Reliability means whether the research tools which are the questionnaire are
unbiased in their outcome, and be able to evaluate the similar result when used on the
occasions and applied on the similar issue of object. Moreover, a good quality level of
reliability means that the research tools present the same data time after time on each
occasion that it is used. As we know, this dissertation started with an extensive
literature review. The literature review came across several relevant articles was from
several authors doing a research in E-commerce issues, which meant that I covered
the area of E-commerce surroundings. This would recommend that bias, by looking
only one writer and reading only about one subject, be held at a minimum level.

4.6 Validity

The validity feature revolves around how good the questionnaire is capable to
calculate what it is intended to calculate.

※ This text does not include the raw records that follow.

-- ==== Sys2Proof/Decode.lean ====
section
/-! DEFINITION. The command decoder and, after it, the encoder, both from spec/30_encoding.md:
R91 and R92 (opcodes and operand order), R96 (strings), R97 (formats), R98 (reserved opcodes),
R99 (big-numeral opcodes keep their lengths whatever HAS_BIG is), R101 (partial commands). -/

namespace Sys2Proof

/-- What the decoder makes of the bytes at its port. -/
inductive Decoded where
  /-- a whole command, and the bytes after it -/
  | instr (i : Instr) (rest : List Byte)
  /-- a reserved opcode, a command of length 1 (R98), and the bytes after it -/
  | reserved (opcode : Byte) (rest : List Byte)
  /-- the bytes are only the beginning of a command, or none at all (R101) -/
  | incomplete
  deriving DecidableEq, Repr

/-- The bytes before the first terminator and the bytes after it; `none` while no terminator has
arrived (R96, R101). -/
def splitText : List Byte → Option (List Byte × List Byte)
  | [] => none
  | b :: rest =>
    if b = strTerm then some ([], rest)
    else match splitText rest with
      | some (text, after) => some (b :: text, after)
      | none => none

/-- Format `F1` (R97): one operand byte. -/
def format1 (mk : Byte → Instr) : List Byte → Decoded
  | a :: rest => .instr (mk a) rest
  | _ => .incomplete

/-- Format `F2` (R97): two operand bytes. -/
def format2 (mk : Byte → Byte → Instr) : List Byte → Decoded
  | a :: b :: rest => .instr (mk a b) rest
  | _ => .incomplete

/-- Format `F3` (R97): three operand bytes. -/
def format3 (mk : Byte → Byte → Byte → Instr) : List Byte → Decoded
  | a :: b :: c :: rest => .instr (mk a b c) rest
  | _ => .incomplete

/-- Format `F4` (R97): four operand bytes. -/
def format4 (mk : Byte → Byte → Byte → Byte → Instr) : List Byte → Decoded
  | a :: b :: c :: d :: rest => .instr (mk a b c d) rest
  | _ => .incomplete

/-- Format `F5` (R97): five operand bytes. -/
def format5 (mk : Byte → Byte → Byte → Byte → Byte → Instr) : List Byte → Decoded
  | a :: b :: c :: d :: e :: rest => .instr (mk a b c d e) rest
  | _ => .incomplete

/-- Format `S0` (R97): text and terminator. -/
def formatS0 (mk : List Byte → Instr) (bytes : List Byte) : Decoded :=
  match splitText bytes with
  | some (text, rest) => .instr (mk text) rest
  | none => .incomplete

/-- Format `S2` (R97): two operand bytes, text and terminator. -/
def formatS2 (mk : Byte → Byte → List Byte → Instr) : List Byte → Decoded
  | a :: b :: bytes => formatS0 (mk a b) bytes
  | _ => .incomplete

/-- The command whose opcode byte is `op` and whose further bytes begin `rest` (R92, R97, R98). -/
def decodeOp (op : Byte) (rest : List Byte) : Decoded :=
  match op with
  | 0x01#8 => .instr .init rest
  | 0x02#8 => format2 .setpos rest
  | 0x03#8 => format2 .setcell rest
  | 0x04#8 => format1 .setpage rest
  | 0x10#8 => format1 .wchar rest
  | 0x11#8 => formatS0 .wstr rest
  | 0x12#8 => format1 .wicon rest
  | 0x13#8 => format1 .whex rest
  | 0x14#8 => format3 .wbits rest
  | 0x15#8 => format1 .clrline rest
  | 0x16#8 => .instr .clrall rest
  | 0x17#8 => .instr .junk rest
  | 0x18#8 => format2 .wbignum rest
  | 0x19#8 => formatS2 .wbigstr rest
  | 0x1A#8 => format2 .render rest
  | 0x90#8 => format3 .wcharB rest
  | 0x91#8 => formatS2 .wstrB rest
  | 0x92#8 => format3 .wiconB rest
  | 0x93#8 => format3 .whexB rest
  | 0x94#8 => format5 .wbitsB rest
  | 0x95#8 => format1 .clrlineB rest
  | 0x96#8 => .instr .clrallB rest
  | 0x98#8 => format4 .wbignumB rest
  | 0x99#8 => formatS2 .wbigstrB rest
  | _ => .reserved op rest

/-- The first command of a byte stream: total, and a reserved opcode is rejected by name (R90, R98). -/
def decode : List Byte → Decoded
  | [] => .incomplete
  | op :: rest => decodeOp op rest

/-- The opcode byte of each command, from the opcode map of R92. -/
def opcodeOf : Instr → Byte
  | .init => 0x01#8
  | .setpos _ _ => 0x02#8
  | .setcell _ _ => 0x03#8
  | .setpage _ => 0x04#8
  | .wchar _ => 0x10#8
  | .wstr _ => 0x11#8
  | .wicon _ => 0x12#8
  | .whex _ => 0x13#8
  | .wbits _ _ _ => 0x14#8
  | .clrline _ => 0x15#8
  | .clrall => 0x16#8
  | .junk => 0x17#8
  | .wbignum _ _ => 0x18#8
  | .wbigstr _ _ _ => 0x19#8
  | .render _ _ => 0x1A#8
  | .wcharB _ _ _ => 0x90#8
  | .wstrB _ _ _ => 0x91#8
  | .wiconB _ _ _ => 0x92#8
  | .whexB _ _ _ => 0x93#8
  | .wbitsB _ _ _ _ _ => 0x94#8
  | .clrlineB _ => 0x95#8
  | .clrallB => 0x96#8
  | .wbignumB _ _ _ _ => 0x98#8
  | .wbigstrB _ _ _ => 0x99#8

/-- The bytes of each command after its opcode, in the order of R92, a string with its terminator. -/
def operandBytes : Instr → List Byte
  | .init => []
  | .setpos col page => [col, page]
  | .setcell col row => [col, row]
  | .setpage page => [page]
  | .wchar code => [code]
  | .wstr text => text ++ [strTerm]
  | .wicon ordinal => [ordinal]
  | .whex value => [value]
  | .wbits lo hi dir => [lo, hi, dir]
  | .clrline line => [line]
  | .clrall => []
  | .junk => []
  | .wbignum code half => [code, half]
  | .wbigstr x y text => x :: y :: (text ++ [strTerm])
  | .render fromPage toPage => [fromPage, toPage]
  | .wcharB col page code => [col, page, code]
  | .wstrB col page text => col :: page :: (text ++ [strTerm])
  | .wiconB col page ordinal => [col, page, ordinal]
  | .whexB col page value => [col, page, value]
  | .wbitsB col page lo hi dir => [col, page, lo, hi, dir]
  | .clrlineB line => [line]
  | .clrallB => []
  | .wbignumB col page code half => [col, page, code, half]
  | .wbigstrB x y text => x :: y :: (text ++ [strTerm])

/-- The bytes of a command on the host port (R90, R92). -/
def encode (i : Instr) : List Byte := opcodeOf i :: operandBytes i

/-- The length of each command in bytes: the "length" column of R92. -/
def lengthOf : Instr → Nat
  | .init => 1
  | .setpos _ _ => 3
  | .setcell _ _ => 3
  | .setpage _ => 2
  | .wchar _ => 2
  | .wstr text => 2 + text.length
  | .wicon _ => 2
  | .whex _ => 2
  | .wbits _ _ _ => 4
  | .clrline _ => 2
  | .clrall => 1
  | .junk => 1
  | .wbignum _ _ => 3
  | .wbigstr _ _ text => 4 + text.length
  | .render _ _ => 3
  | .wcharB _ _ _ => 4
  | .wstrB _ _ text => 4 + text.length
  | .wiconB _ _ _ => 4
  | .whexB _ _ _ => 4
  | .wbitsB _ _ _ _ _ => 6
  | .clrlineB _ => 2
  | .clrallB => 1
  | .wbignumB _ _ _ _ => 5
  | .wbigstrB _ _ text => 4 + text.length

/-- The sink select bit `B` of an opcode byte (R91): set for a buffer-backed variant. -/
def sinkBit (op : Byte) : Bool := op.getLsbD 7

/-- The operation number `op`, bits 6 to 0 of an opcode byte (R91). -/
def operationNumber (op : Byte) : Byte := op &&& 0x7F#8

/-- The assembler's `WBITS value16, msb|lsb` (R103): the 16-bit operand split low byte first, `msb`
encoded 0x01 and `lsb` 0x00. -/
def asmWbits (value16 : BitVec 16) (msb : Bool) : Instr :=
  .wbits (value16.setWidth 8) ((value16 >>> 8).setWidth 8) (if msb then 0x01#8 else 0x00#8)

/-- The assembler's `WBITS.B col, page, value16, msb|lsb` (R103). -/
def asmWbitsB (col page : Byte) (value16 : BitVec 16) (msb : Bool) : Instr :=
  .wbitsB col page (value16.setWidth 8) ((value16 >>> 8).setWidth 8) (if msb then 0x01#8 else 0x00#8)

/-! ### Words numbered as spec/opcode_table.json numbers them -/

/-- `n` bytes of the number `w`, the least significant first: the opcode byte is byte 0. -/
def wordBytes : Nat → Nat → List Byte
  | 0, _ => []
  | n + 1, w => BitVec.ofNat 8 w :: wordBytes n (w / 256)

/-- The bytes of an instruction whose first `nbits` bits are `w` and whose further bytes are zero, as
many as the longest fixed format can need (six bytes, R97). -/
def paddedWordBytes (nbits w : Nat) : List Byte :=
  wordBytes ((nbits + 7) / 8) (w % 2 ^ nbits) ++ [0x00#8, 0x00#8, 0x00#8, 0x00#8, 0x00#8, 0x00#8]

/-- Exactly the bytes of the command that `paddedWordBytes nbits w` begins with: what the decoder
consumes of them. -/
def commandBytes (nbits w : Nat) : List Byte :=
  match decode (paddedWordBytes nbits w) with
  | .instr _ rest => (paddedWordBytes nbits w).take ((paddedWordBytes nbits w).length - rest.length)
  | .reserved op _ => [op]
  | .incomplete => paddedWordBytes nbits w

/-- The instruction the decoder reads from a table word; `none` where it refuses (a reserved opcode). -/
def decodeTableWord (nbits w : Nat) : Option Instr :=
  match decode (paddedWordBytes nbits w) with
  | .instr i _ => some i
  | .reserved _ _ => none
  | .incomplete => none

end Sys2Proof
end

It is significant that the validity is good
quality, because if the study does not measure what it is supposed to measure, the
results are useless. Focusing on the content of the questions was done to improve the
validity. Each question and its relevant items were subject to examination in sequence
to observe if it was necessary to ask it. As the length of the questioner was important,
I had to prioritize the questions. In sequence to present the respondent with an easy
start, I put questions of general nature at first. These questions explain the
respondents' position, such as background information, which they simply could
answer. Following to this beginning I asked about their views about E-commerce
implementation in their country.

Finally, I have presented the questionnaire on experience researchers, such as


my supervisor who had quiet a long experience in research, to make this questioner
more reliability and validity. As well I tried to avoid any sort of biasness and to be
very objective.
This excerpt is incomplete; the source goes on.